I also suffered at work with my ex boss telling my dad that I was too mentally unstable to hold down a full time job let alone a job with people. I had worked for that company 9 years and the only reason I wasn't coping was because I was being screamed at constantly and the manager refused to help and stop it happening. I am in a job now with people and I love it and I will admit I am the happiest I have been for a long time. All it takes is the right team of people that are supportive and understand. My manager is fantastic and it is because she understands Mental Health and how it can affect you.

Also I found that applying for jobs, I heard back from applications if I didn't put my conditions down. I don't know how it affects job applications, Has anyone else found that if they didn't put that they had depression etc they heard back? Is it really that important if we don't put it down? I know at Primark they did ask about it and wanted to know how I was coping and that they would support me any way they could and they was glad I had told them about it so they understood why some days I could be down and they knew they had a reason and could help me and be there for me if I needed it.

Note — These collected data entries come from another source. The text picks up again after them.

-- ==== Sys2Proof/Tests/Slice0.lean ====
section
/-!
SUPPORT. Tests: terms that the well-formedness checks refuse, one step of some commands beside the value the spec's rule gives, and, for every statement
of Certificates/Slice0 with hypotheses, states and operands that meet all hypotheses of each clause together.
-/
namespace Sys2Proof.Tests
open Sys2Proof Sys2Proof.Machine

set_option Elab.async false

/-! ### States to test in -/

/-- The header of a packet of client 15 at tick 0. -/
def h0 : Hdr := ⟨0, 1, 15⟩

/-- The header of a packet of client 3. -/
def h3 : Hdr := ⟨0, 2, 3⟩

/-- Vyuri in service with every domain on. -/
def rdy : State := { State.reset with mgmt := { st := .ready, fused := true }, power := { on := 0xFFFFF#20 } }

/-- The state with registers set. -/
def withRegs (l : List (Nat × Nat)) (s : State) : State := l.foldl (fun s p => s.regSet p.1 (wordOf p.2)) s

/-- The state after an outcome that is a next state. -/
def nextOf : Host.Outcome State Fault Refusal → State
  | .next v => v
  | _ => State.reset

/-- The conditions of `State.Accepts`, to be evaluated. -/
def okPkt (s : State) (h : Hdr) (c : HostCmd) : Bool :=
  let u := s.to h.t
  let p := packetOf h.tag h.client c
  (u.mgmt.st != .boot) && u.sdio.cmdBuf == [] && decide (p.size ≤ 65536) && u.mayTake && p.bad == 0 &&
    !(u.received.limited (violClient p) && !limitFree p.opcode) && u.received.refusal p == 0

/-- The conditions of `Written`, to be evaluated. -/
def okWrite (s : State) (h : Hdr) (a v : Nat) : Bool :=
  okPkt s h (.regWrite [(wordOf a, wordOf v)]) && !(s.atHost h).addrLacks a && !((s.atHost h).restarting && restartBlock a) &&
    (decide (a / 65536 ≠ 15) || (s.atHost h).test.mode || testFree a) && !absentReg s.part a

theorem carried_of {s : State} {h : Hdr} {c : HostCmd} (x : okPkt s h c = true) : Carried s h c := by
  simp only [okPkt, Bool.and_eq_true, bne_iff_ne, ne_eq, beq_iff_eq, decide_eq_true_eq, Bool.not_eq_true'] at x
  obtain ⟨⟨⟨⟨⟨⟨a, b⟩, c⟩, d⟩, e⟩, f⟩, g⟩ := x
  exact ⟨a, b, c, d, e, f, g⟩

theorem written_of {s : State} {h : Hdr} {a v : Nat} (x : okWrite s h a v = true) : Written s h a v := by
  simp only [okWrite, Bool.and_eq_true, Bool.or_eq_true, decide_eq_true_eq, Bool.not_eq_true', ne_eq] at x
  obtain ⟨⟨⟨⟨x1, x2⟩, x3⟩, x4⟩, x5⟩ := x
  exact ⟨carried_of x1, x2, x3, fun e => (by rcases x4 with (h | h) | h; exact absurd e h; exact .inl h; exact .inr h), x5⟩

/-- The tables of a state, to be evaluated. -/
def okSized (s : State) : Bool :=
  decide s.course.Sized && decide s.tn.Sized && decide s.acq.Sized && decide (s.die.length = 4 ∧ ∀ d ∈ s.die, d.Sized) &&
    decide (s.stream.length = 4) && decide (s.kv.length = 4) && decide s.mt.Sized && decide s.line.Sized && decide s.plumb.Sized &&
    decide s.test.Sized

theorem sized_of {s : State} (x : okSized s = true) : s.Sized := by
  simp only [okSized, Bool.and_eq_true, decide_eq_true_eq] at x
  obtain ⟨⟨⟨⟨⟨⟨⟨⟨⟨a, b⟩, c⟩, d⟩, e⟩, f⟩, g⟩, i⟩, j⟩, k⟩ := x
  exact ⟨a, b, c, d, e, f, g, i, j, k⟩

theorem all_some {α : Type} {o : Option α} {P : α → Prop} [DecidablePred P] (x : (o.all fun a => decide (P a)) = true) : ∀ a, o = some a → P a := by
  rintro a rfl
  simpa using x

/-! ### Well-formedness: for every check a term that it refuses (one operand a step outside its field, all others inside) -/

def q0 : Req := { kind := 1, carriage := 0, slot := 0, id := 0, sp := 0, x := 0, z := 0, y := 0, aux := 0#32, need := 0 }

def m0 : PtpMsg := { port := 0 }
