/-- Settles O23: an Idle context is all zero, which both finalizers leave as it is. -/
theorem finalizerOnIdleHasNoEffect : Obligations.FinalizerOnIdleHasNoEffect := fun _ _ hinv hs hidle =>
  ⟨exec_of_idle_fixed rfl hinv hs hidle nofun rfl, exec_of_idle_fixed rfl hinv hs hidle nofun rfl⟩

end Sys2Proof.Machine
end

section
/-! Proofs: the checks of a presented word and the fault mechanism (60_exceptions.md R190 to R196). -/

open Sys2Proof.Claims

namespace Sys2Proof.Machine

variable {a : HostAction} {c : Cause} {i : Instr} {k : Nat} {s t u : State} {w : Word}

/-- The words that encode to context `k` are those whose command a Decoding context opposes (R193). -/
theorem decode_encoding_iff : ((∃ x, decode w = .ok (.enc k x)) ∨ decode w = .ok (.encEnd k)) ↔
    ∃ i, decode w = .ok i ∧ contextOperand i = some k ∧ opposedRole i = some .decoding := by
  constructor
  · rintro (⟨x, hd⟩ | hd) <;> exact ⟨_, hd, rfl, rfl⟩
  · rintro ⟨i, hd, hk, hr⟩
    rcases contextOperand_cases hk with rfl | rfl | rfl | ⟨x, rfl | rfl⟩
    · cases hr
    · exact .inr hd
    · cases hr
    · exact .inl ⟨x, hd⟩
    · cases hr

/-- The words that decode to context `k` are those whose command an Encoding context opposes (R193). -/
theorem decode_decoding_iff : ((∃ x, decode w = .ok (.dec k x)) ∨ decode w = .ok (.decEnd k)) ↔
    ∃ i, decode w = .ok i ∧ contextOperand i = some k ∧ opposedRole i = some .encoding := by
  constructor
  · rintro (⟨x, hd⟩ | hd) <;> exact ⟨_, hd, rfl, rfl⟩
  · rintro ⟨i, hd, hk, hr⟩
    rcases contextOperand_cases hk with rfl | rfl | rfl | ⟨x, rfl | rfl⟩
    · cases hr
    · cases hr
    · exact .inr hd
    · cases hr
    · exact .inl ⟨x, hd⟩

/-- No command is misuse of an Idle context (R193). -/
theorem opposedRole_ne_idle : opposedRole i ≠ some .idle := by
  cases i <;> simp [opposedRole]

/-- A faulted block drops every word, legal or not (R196). -/
theorem runWord_faulted (h : s.faulted = true) : runWord w s = .next (s.respond []) := by
  cases hd : decode w with
  | ok i => rw [runWord_ok hd, exec_drop (check_faulted h)]
  | error e =>
    rw [runWord_error hd]
    exact if_pos h

theorem runWord_illegal (hf : s.faulted = false) (h : ∀ i, decode w ≠ .ok i) :
    runWord w s = .next (raiseFault .illegalCommand w s) := by
  cases hd : decode w with
  | ok i => exact absurd hd (h i)
  | error e => rw [runWord_error hd, rejectWord_unfaulted hf]

/-- A failed check records the presented word, which is its command's (R195). -/
theorem runWord_fault (hd : decode w = .ok i) (hc : check i s = .fault c) : runWord w s = .next (raiseFault c w s) := by
  rw [runWord_ok hd, exec_fault hc, encode_of_decode hd]

/-- A command whose checks pass ends without a fault. -/
theorem exec_go_unfaulted (hc : check i s = .go) : ∃ t, exec i s = .next t ∧ t.faulted = false :=
  ⟨_, exec_go hc, effectOf_faulted.trans (unfaulted_of_check hc nofun)⟩

theorem runWord_go_unfaulted (hd : decode w = .ok i) (hc : check i s = .go) :
    ∃ t, runWord w s = .next t ∧ t.faulted = false :=
  runWord_ok hd ▸ exec_go_unfaulted hc

/-- Settles O11: the step runs the word, and each clause is one of the checks of its command. -/
theorem checksAreTakenInOrder : Obligations.ChecksAreTakenInOrder := by
  intro s w rest hhost s0
  rw [step_command hhost]
  have misuse {k : Nat} {r : Role} (hs : s.accepts k) (hr : (s.ctx k).role = r)
      (hi : ∃ i, decode w = .ok i ∧ contextOperand i = some k ∧ opposedRole i = some r) :
      runWord w s0 = .next (raiseFault .roleMisuse w s0) := by
    obtain ⟨i, hd, hk, hopposed⟩ := hi
    exact runWord_fault hd (check_roleMisuse (s := s0) hk hs (hopposed.trans (congrArg some hr.symm)))
  have executes {k : Nat} {r : Role} (hs : s.accepts k) (hr : (s.ctx k).role ≠ r)
      (hi : ∃ i, decode w = .ok i ∧ contextOperand i = some k ∧ opposedRole i = some r) :
      ∃ t, runWord w s0 = .next t ∧ t.faulted = false := by
    obtain ⟨i, hd, hk, hopposed⟩ := hi
    exact runWord_go_unfaulted hd (check_go (s := s0) hk hs (opposedRole_ne_of_role_ne hopposed hr))
  refine ⟨runWord_faulted (s := s0), runWord_illegal (s := s0),
    fun hf i k hd hk hn => runWord_fault hd (check_badContext (s := s0) hk hf hn),
    fun hf i k hd hk hn hready => runWord_fault hd (check_notReady (s := s0) hk hf hn hready),
    fun k hs hr hi => misuse hs hr (decode_encoding_iff.mp hi),
    fun k hs hr hi => misuse hs hr (decode_decoding_iff.mp hi),
    fun hf hd => runWord_go_unfaulted hd (check_initTables (s := s0) hf),
    fun k hs hd => runWord_go_unfaulted hd (check_go (s := s0) rfl hs nofun),
    fun k hs hr hi => executes hs hr (decode_encoding_iff.mp hi),
    fun k hs hr hi => executes hs hr (decode_decoding_iff.mp hi)⟩

/-- What it means that a check failed: the command names a context, and its fault applies there (R194). -/
theorem check_fault_cases (h : check i s = .fault c) :
    ∃ k, contextOperand i = some k ∧
      ((c = .badContext ∧ s.numCtx ≤ k) ∨ (c = .notReady ∧ s.ready = false) ∨
        (c = .roleMisuse ∧ opposedRole i = some (s.ctx k).role)) := by
  have hf : s.faulted = false := unfaulted_of_check h nofun
  cases hk : contextOperand i with
  | none =>
    cases eq_initTables_of_contextOperand hk
    cases (check_initTables hf).symm.trans h
  | some k =>
    refine ⟨k, rfl, ?_⟩
    rcases Nat.lt_or_ge k s.numCtx with hn | hn
    · cases hready : s.ready with
      | false =>
        cases (check_notReady hk hf hn hready).symm.trans h
        exact .inr (.inl ⟨rfl, rfl⟩)
      | true =>
        by_cases hr : opposedRole i = some (s.ctx k).role
        · cases (check_roleMisuse hk ⟨hf, hn, hready⟩ hr).symm.trans h
          exact .inr (.inr ⟨rfl, hr⟩)
        · cases (check_go hk ⟨hf, hn, hready⟩ hr).symm.trans h
    · cases (check_badContext hk hf hn).symm.trans h
      exact .inl ⟨rfl, hn⟩
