-- ==== Sys2Proof/Machine/Settings.lean ====
section
/-! DEFINITION. The general settings, their clamping into the start copy (R193), the configuration digest (R194)
and the variant table (R67, R68). -/

namespace Sys2Proof.Machine

open Sys2Proof

/-- The general settings by the symbols of 00_scope.md (R187). -/
structure Settings where
  /-- D_m, per wheel. -/
  dm : LR Nat
  /-- E, per wheel. -/
  counts : LR Nat
  /-- S. -/
  slip : Nat
  /-- J. -/
  jump : Nat
  /-- J_t. -/
  jumpT : Nat
  /-- j_t. -/
  taping : Nat
  /-- F. -/
  flange : Nat
  /-- m. -/
  minCut : Nat
  /-- m_r. -/
  minRecut : Nat
  /-- p_f. -/
  finish : Nat
  /-- p_r. -/
  rough : Nat
  /-- Z. -/
  condemn : Nat
  /-- t_a. -/
  tolAxle : Nat
  /-- t_b. -/
  tolBogie : Nat
  /-- t_c. -/
  tolCar : Nat
  /-- K_slots. -/
  slots : Nat
  /-- P, in ms. -/
  announce : Nat
  /-- T_pass, in s. -/
  passTime : Nat
  /-- W, in ms. -/
  watch : Nat
  /-- Offsets 44 to 47 of the general block, which carry no setting (R200). -/
  spare : Nat
deriving DecidableEq, Repr

/-- An unsigned field of the image. -/
def imageField (m : Image) (off width : Nat) : Nat := ofBytes (imageBytes m off width)

/-- The general block as the image holds it, at the offsets of R200. -/
def readGeneral (m : Image) : Settings where
  dm := ⟨imageField m 0 4, imageField m 4 4⟩
  counts := ⟨imageField m 8 2, imageField m 10 2⟩
  slip := imageField m 12 1
  jump := imageField m 13 2
  jumpT := imageField m 15 2
  taping := imageField m 17 1
  flange := imageField m 18 1
  minCut := imageField m 19 2
  minRecut := imageField m 21 2
  finish := imageField m 23 2
  rough := imageField m 25 2
  condemn := imageField m 27 4
  tolAxle := imageField m 31 2
  tolBogie := imageField m 33 2
  tolCar := imageField m 35 2
  slots := imageField m 37 1
  announce := imageField m 38 2
  passTime := imageField m 40 2
  watch := imageField m 42 2
  spare := imageField m 44 4

/-- A value brought into its range: above it the top, below it the bottom (R193). -/
def clampTo (lo hi v : Nat) : Nat := max lo (min hi v)

/-- An odd value lowered by 1 (R193). -/
def lowerOdd (v : Nat) : Nat := v - v % 2

/-- The start copy made of the image's general settings, in the order of the table of R193. -/
def clampSettings (g : Settings) : Settings :=
  let m := clampTo 50 1000 g.minCut
  { dm := g.dm.map (clampTo Config.minMeasuring Config.maxMeasuring)
    counts := g.counts.map (clampTo 1024 65535)
    slip := clampTo 1 20 g.slip
    jump := clampTo 0 5000 g.jump
    jumpT := clampTo 0 5000 g.jumpT
    taping := clampTo 40 90 g.taping
    flange := clampTo 10 60 g.flange
    minCut := m
    minRecut := min (clampTo 20 200 g.minRecut) m
    finish := max (clampTo 100 1000 g.finish) m
    rough := clampTo 200 5000 g.rough
    condemn := lowerOdd (clampTo Config.minDiameter Config.maxDiameter g.condemn)
    tolAxle := lowerOdd (clampTo 0 2000 g.tolAxle)
    tolBogie := lowerOdd (clampTo 0 10000 g.tolBogie)
    tolCar := lowerOdd (clampTo 0 20000 g.tolCar)
    slots := clampTo 1 8 g.slots
    announce := (clampTo 100 1000 g.announce) / 50 * 50
    passTime := clampTo 60 1800 g.passTime
    watch := if g.watch = 0 then 0 else clampTo 500 10000 g.watch
    spare := g.spare }

/-- The settings' values in the order of R187, one number each. -/
def Settings.values (g : Settings) : List Nat :=
  [g.dm.l, g.dm.r, g.counts.l, g.counts.r, g.slip, g.jump, g.jumpT, g.taping, g.flange, g.minCut, g.minRecut,
   g.finish, g.rough, g.condemn, g.tolAxle, g.tolBogie, g.tolCar, g.slots, g.announce, g.passTime, g.watch]

/-- The settings whose start-copy value differs from the image's, by their place in the order of R187 (R193). -/
def changedSettings (g : Settings) : List Nat :=
  (List.range 21).filter fun i => decide (g.values.getD i 0 ≠ (clampSettings g).values.getD i 0)

/-- The general block in the byte layout of the image (R188, R200). -/
def Settings.bytes (g : Settings) : List Byte :=
  be4 g.dm.l ++ be4 g.dm.r ++ be2 g.counts.l ++ be2 g.counts.r ++ be1 g.slip ++ be2 g.jump ++ be2 g.jumpT ++
  be1 g.taping ++ be1 g.flange ++ be2 g.minCut ++ be2 g.minRecut ++ be2 g.finish ++ be2 g.rough ++ be4 g.condemn ++
  be2 g.tolAxle ++ be2 g.tolBogie ++ be2 g.tolCar ++ be1 g.slots ++ be2 g.announce ++ be2 g.passTime ++
  be2 g.watch ++ be4 g.spare

/-- The configuration digest: the check of R196 over t_a, t_b, t_c, Z, K_slots and P of the start copy (R194). -/
def configDigest (c : Settings) : BitVec 16 :=
  crc16 (be2 c.tolAxle ++ be2 c.tolBogie ++ be2 c.tolCar ++ be4 c.condemn ++ be1 c.slots ++ be2 c.announce)

/-- The start verdict of a variant (R68). -/
inductive Verdict where
  | usable
  | off
  | tapingNonzero
  | flangeRange
  | noSettings
deriving DecidableEq, Repr

/-- The place of a verdict in the list of R67 (R195). -/
def Verdict.code : Verdict → Nat
  | .usable => 0
  | .off => 1
  | .tapingNonzero => 2
  | .flangeRange => 3
  | .noSettings => 4

/-- One entry of the variant table (R67). -/
structure Variant where
  enable : Bool
  thickness : Nat
  heights : List Int
  verdict : Verdict
deriving DecidableEq, Repr

/-- The verdict of a variant at the load: the first test of R68 that applies. -/
def startVerdict (good : Bool) (taping : Nat) (enable : Bool) (thickness : Nat) (heights : List Int) : Verdict :=
  if !good then .noSettings
  else if !enable then .off
  else if heights.getD taping 0 ≠ 0 then .tapingNonzero
  else if thickness < 20000 ∨ 40000 < thickness then .flangeRange
  else .usable

/-- The offset of variant block k (R200). -/
def variantOffset (k : Nat) : Nat := 48 + 244 * k

/-- Variant block k of the image (R67, R200). -/
def loadVariant (m : Image) (good : Bool) (taping : Nat) (k : Nat) : Variant :=
  let o := variantOffset k
  let enable := decide (imageGet m o ≠ 0#8)
  let thickness := imageField m (o + 2) 2
  let heights := (List.range 120).map fun j => ofSigned2 (imageField m (o + 4 + 2 * j) 2)
  ⟨enable, thickness, heights, startVerdict good taping enable thickness heights⟩

/-- The variant table loaded at start (R67). -/
def loadVariants (m : Image) (good : Bool) (taping : Nat) : List Variant :=
  (List.range 4).map (loadVariant m good taping)

/-- A variant in the byte layout of its block, the spare byte 0 (R188, R200). DEDUCED, log entry 33. -/
def Variant.bytes (v : Variant) : List Byte :=
  be1 (if v.enable then 1 else 0) ++ be1 0 ++ be2 v.thickness ++ v.heights.flatMap sbe2

end Sys2Proof.Machine
end

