/-- The visit record (R2). -/
structure VC where
  state : StationState
  /-- Absent outside CUTTING. -/
  sub : Option CutSub
  visitOpen : Bool
  settingsInvalid : Bool
  /-- The variant mask: bit k names variant k. -/
  mask : BitVec 4
  cutBegun : Bool
  passCompleted : Bool
  calRunning : Bool
  condPending : Bool
  returnState : Option StationState
  /-- The home timer: time left, absent when stopped. -/
  homeTimer : Option Nat
  homeTimeout : Bool
deriving DecidableEq, Repr

/-- The visit record after a reset (R2). -/
def VC.reset : VC where
  state := .start
  sub := none
  visitOpen := false
  settingsInvalid := false
  mask := 0#4
  cutBegun := false
  passCompleted := false
  calRunning := false
  condPending := false
  returnState := none
  homeTimer := none
  homeTimeout := false

/-! ## Revolution Timing Unit (chapter 2) -/

/-- What the RTU is doing (R21). -/
inductive RunKind where
  | none | measure | calibrate
deriving DecidableEq, Repr

/-- Why an attempt, a run or a measurement ended (R30, R65, R201). -/
inductive Reason where
  | none | slip | markFault | markLost | probeLiftoff | driveTimeout | diameterRange | unclamped | estop
  | silenced | runoutIncomplete | traceIncomplete | traceTimeout
deriving DecidableEq, Repr

/-- The slip test of one wheel (R29). -/
structure SlipResult where
  /-- C, the sum of the eight counts. -/
  total : Nat
  mean : Nat
  spread : Nat
  allowance : Nat
deriving DecidableEq, Repr

/-- The RTU's fields of the result record (R35). -/
structure RtuResult where
  run : RunKind
  attempts : Nat
  reason : Reason
  restarts : Nat
  clampSummary : Bool
  period : Option Nat
  window : LR (List Nat)
  slip : LR (Option SlipResult)
  diameter : LR (Option Nat)
deriving DecidableEq, Repr

/-- The measurement record of the RTU (R21), with the figures of the current run that R35 returns. -/
structure RTU where
  /-- The free-running counter (R20). -/
  counter : BitVec 32
  run : RunKind
  attempt : Nat
  driveTimer : Option Nat
  markTimer : Option Nat
  firstMark : Bool
  /-- Last mark time: the leading-edge capture of the last valid mark. -/
  lastMark : Option (BitVec 32)
  prevPeriod : Option Nat
  /-- Count since mark. -/
  count : LR Nat
  pulseOn : Bool
  /-- The capture at the leading edge of the pulse in progress (R25). -/
  capture : BitVec 32
  pulseWidth : Nat
  pulseCount : LR Nat
  /-- The revolution windows, oldest first. -/
  window : LR (List Nat)
  prevCount : LR (Option Nat)
  restarts : Nat
  clampSummary : Bool
  /-- The bin index last computed for each wheel (R33, R34). -/
  binIndex : LR (Option Nat)
  /-- The slip test of the last attempt that closed (R29). -/
  slip : LR (Option SlipResult)
  /-- The diameters computed by the last attempt that succeeded (R31). -/
  diameter : LR (Option Nat)
  /-- The figures of a run that is over, kept until the measurement or the calibration ends (R32, R35). -/
  handed : Option RtuResult
deriving DecidableEq, Repr

/-- The RTU's record after a reset or a visit end, the counter as given (R20, R21). -/
def RTU.reset (counter : BitVec 32) : RTU where
  counter := counter
  run := .none
  attempt := 0
  driveTimer := none
  markTimer := none
  firstMark := false
  lastMark := none
  prevPeriod := none
  count := .both 0
  pulseOn := false
  capture := 0#32
  pulseWidth := 0
  pulseCount := .both 0
  window := .both []
  prevCount := .both none
  restarts := 0
  clampSummary := false
  binIndex := .both none
  slip := .both none
  diameter := .both none
  handed := none

/-! ## Runout Capture Unit (chapter 3) -/

/-- The phase of the RCU (R39). -/
inductive RcuPhase where
  | idle | filling | held
deriving DecidableEq, Repr

/-- The gating state of a wheel (R43, R44); `opened` is OPEN. -/
inductive Gate where
  | seeking | candidate | opened
deriving DecidableEq, Repr

/-- The bin buffer and the per-wheel record (R38, R39). -/
structure RcuWheel where
  /-- The 256 bins. -/
  bins : List (Option Int)
  gate : Gate
  /-- The candidate's value and bin index. -/
  candidate : Option (Int × Nat)
  lastAccepted : Option Int
  lastIndex : Option Nat
  liftRev : Nat
  liftWindow : Nat
  liftMost : Nat
  runout : Option Int
deriving DecidableEq, Repr

/-- The per-wheel record after a reset or a visit end (R38, R39). -/
def RcuWheel.reset : RcuWheel where
  bins := List.replicate 256 none
  gate := .seeking
  candidate := none
  lastAccepted := none
  lastIndex := none
  liftRev := 0
  liftWindow := 0
  liftMost := 0
  runout := none

/-- The RCU: its phase and its two wheels (R38, R39). -/
structure RCU where
  phase : RcuPhase
  wheel : LR RcuWheel
deriving DecidableEq, Repr

/-- The RCU after a reset or a visit end (R39). -/
def RCU.reset : RCU := ⟨.idle, .both RcuWheel.reset⟩

/-! ## Profile Trace Unit (chapter 4) -/

/-- The phase of the PTU (R53). -/
inductive PtuPhase where
  | idle | sweepL | sweepR | complete | held
deriving DecidableEq, Repr

/-- One entry of a worn-profile record (R52). -/
structure Point where
  sum : Int
  count : Nat
  value : Option Int
  height : Option Int
deriving DecidableEq, Repr

/-- An absent point (R52). -/
def Point.absent : Point := ⟨0, 0, none, none⟩

/-- The completeness verdict of a record (R52, R62). -/
inductive TraceVerdict where
  | none
  | complete
  | tapingPoint
  /-- FLANGE_ZONE, with the lowest absent index in the zone. -/
  | flangeZone (index : Nat)
  /-- TOO_MANY_ABSENT, with the number absent. -/
  | tooManyAbsent (count : Nat)
deriving DecidableEq, Repr

/-- The worn-profile record and the sweep counters of one wheel (R52, R53). -/
structure PtuWheel where
  points : List Point
  verdict : TraceVerdict
  received : Nat
  outOfRange : Nat
  liftoffs : Nat
  reseats : Nat
  outside : Nat
  binned : Nat
  saturated : Nat
  reference : Option Int
  jumpRun : Nat
  /-- Time from the SWEEP order to its end, in ms; 0 until the sweep has ended. -/
  sweepTime : Nat
deriving DecidableEq, Repr

/-- A wheel's record and counters after a reset, a visit end and a measurement start (R52 to R54). -/
def PtuWheel.reset : PtuWheel where
  points := List.replicate 120 Point.absent
  verdict := .none
  received := 0
  outOfRange := 0
  liftoffs := 0
  reseats := 0
  outside := 0
  binned := 0
  saturated := 0
  reference := none
  jumpRun := 0
  sweepTime := 0

/-- The PTU (R52, R53). -/
structure PTU where
  phase : PtuPhase
  sweepTimer : Option Nat
  stray : Nat
  failing : Option Wheel
  wheel : LR PtuWheel
deriving DecidableEq, Repr

/-- The PTU after a reset, a visit end and a measurement start (R53, R54). -/
def PTU.reset : PTU := ⟨.idle, none, 0, none, .both PtuWheel.reset⟩

/-! ## Fit Engine (chapter 5) -/

/-- The fit state (R70). -/
inductive FitState where
  | empty | collecting | fitted | condemning
deriving DecidableEq, Repr

/-- The results of one variant of the effective set (R70, R83). -/
structure VariantFit where
  index : Nat
  /-- e_k,w. -/
  excess : LR Int
  /-- The lowest grid point where the excess stands (R83). -/
  at_ : LR Nat
  /-- d_k,w. -/
  depth : LR Int
  axle : Int
deriving DecidableEq, Repr

/-- The fit record (R70). -/
structure FitRecord where
  diameter : Option (LR Int)
  runout : Option (LR Int)
  /-- The worn heights of both wheels, 120 each, each present or absent. -/
  worn : Option (LR (List (Option Int)))
  results : List VariantFit
  chosen : Option Nat
  ceiling : Option (LR Int)
  state : FitState
deriving DecidableEq, Repr

/-- The fit record after a reset, a visit end and a measurement start (R70). -/
def FitRecord.reset : FitRecord := ⟨none, none, none, [], none, none, .empty⟩

/-- The ceiling status of the record (R76) and of a CEILING frame (R197). -/
inductive CeilStatus where
  | none | normal | condemned | passive | cleared
deriving DecidableEq, Repr

/-- The ceiling record (R76). -/
structure CeilingRecord where
  status : CeilStatus
  value : Option (LR Int)
  seq : Nat
  announced : Bool
  condemning : Option (LR Int)
deriving DecidableEq, Repr

/-- The ceiling record after a reset (R76). -/
def CeilingRecord.reset : CeilingRecord := ⟨.none, none, 0, false, none⟩

/-- The FE: the variant table, the effective variant set, the fit record and the ceiling record. -/
structure FE where
  variants : List Variant
  /-- The effective variant set of the visit, indices rising (R69). -/
  effective : List Nat
  fit : FitRecord
  ceil : CeilingRecord
deriving DecidableEq, Repr

/-! ## Link Controller (chapter 6) -/

/-- A frame as its block hands it to the LC (R90). A STATE's content is taken at each transmission. -/
inductive QFrame where
  | claim (pass : Nat)
  | release (pass : Nat)
  | ceiling (seq : Nat) (status : CeilStatus) (value : Option (LR Int))
  | intent (seq basis : Nat) (target : LR Int)
  | state
deriving DecidableEq, Repr

/-- Why the SCU asked a CLAIM back (R165, R168). -/
inductive Withdraw where
  | lost | givenUp
deriving DecidableEq, Repr

/-- A frame of the transmit queue (R93, R94, R96). -/
structure QEntry where
  frame : QFrame
  /-- In transmission. -/
  tx : Bool
  /-- Replaced while in transmission (R94). -/
  replaced : Bool
  /-- A withdrawal that waits for the end of the transmission (R96). -/
  withdraw : Option Withdraw
deriving DecidableEq, Repr

/-- The link record (R100), the announce timer (R91) and the frame on the line. -/
structure LC where
  /-- The transmit queue in sending order. -/
  queue : List QEntry
  overflow : Option QFrame
  /-- The station's frame on the line, as assembled at the start of the transmission (R90). -/
  onLine : Option LinkFrame
  rxErrors : Nat
  errRun : Nat
  errTotal : Nat
  /-- Listen-only time left, absent outside a listen-only period (R89). -/
  listenOnly : Option Nat
  listenPeriods : Nat
  txOverflow : Bool
  silenced : Bool
  /-- The announce timer's time left, absent when stopped (R91, R99). -/
  announce : Option Nat
  /-- Expiries that the listen period of START still waits for (R91). -/
  listenLeft : Nat
  expiryCount : Nat
deriving DecidableEq, Repr

/-- The LC after a reset, the announce timer started at P (R91, R100). -/
def LC.reset (announceMs : Nat) : LC where
  queue := []
  overflow := none
  onLine := none
  rxErrors := 0
  errRun := 0
  errTotal := 0
  listenOnly := none
  listenPeriods := 0
  txOverflow := false
  silenced := false
  announce := some (announceMs * Config.ms)
  listenLeft := 2
  expiryCount := 0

So let me know in the comments on how you feel about being diagnosed and has it helped you or affected you?


Thursday 3 August 2017

Anxiety

I am posting today about Anxiety. And how it affects me every single day. And what I do to help relieve some of it in my day to day life.

I have social and generalised anxiety, And it does affect me every single day. I find going out around people and having to socialise difficult. It means that going to supermarkets and places that are going to be busy and crowded hard. I panic if I cannot find the people I am supposed to be with, I hate loosing my mum in the supermarket(I think this comes from me being lost when I was little) I even hate having to lock doors in the loo. My anxiety is even bad travelling. I get over this though with having my headphones in and distracting myself. I also make sure I have my water with me. I like when the bus is not busy as I have plenty of room to make sure I am not crushed.

I also make sure I never drink coffee when I am out or working as it sends my heart crazy. I am on beta-blockers and they do help. I get really really bad anxiety at work. My manager is great and I am allowed to get some water and take a few minutes out if I need it. I have learnt some breathing to help me as well. But I hate how it affects me daily and I wish it would go away.

I also have separation anxiety, I hate being away from home. I don't do well when I have to go away and I have some big trips coming soon. I would love some tips from people if they have any. I have cancelled many events because I cannot bring myself to go and be away from home and also I panic about what will happen. But I am not going to let it beat me this time as next month is someone I am a big fan of and I am not missing it for nothing.

Does anyone have any app ideas I can download on my phone? I always have my phone with me so I can download stuff on my phone to distract me. I have kindle so I can read. But I wondered if anyone knows any other good anxiety apps.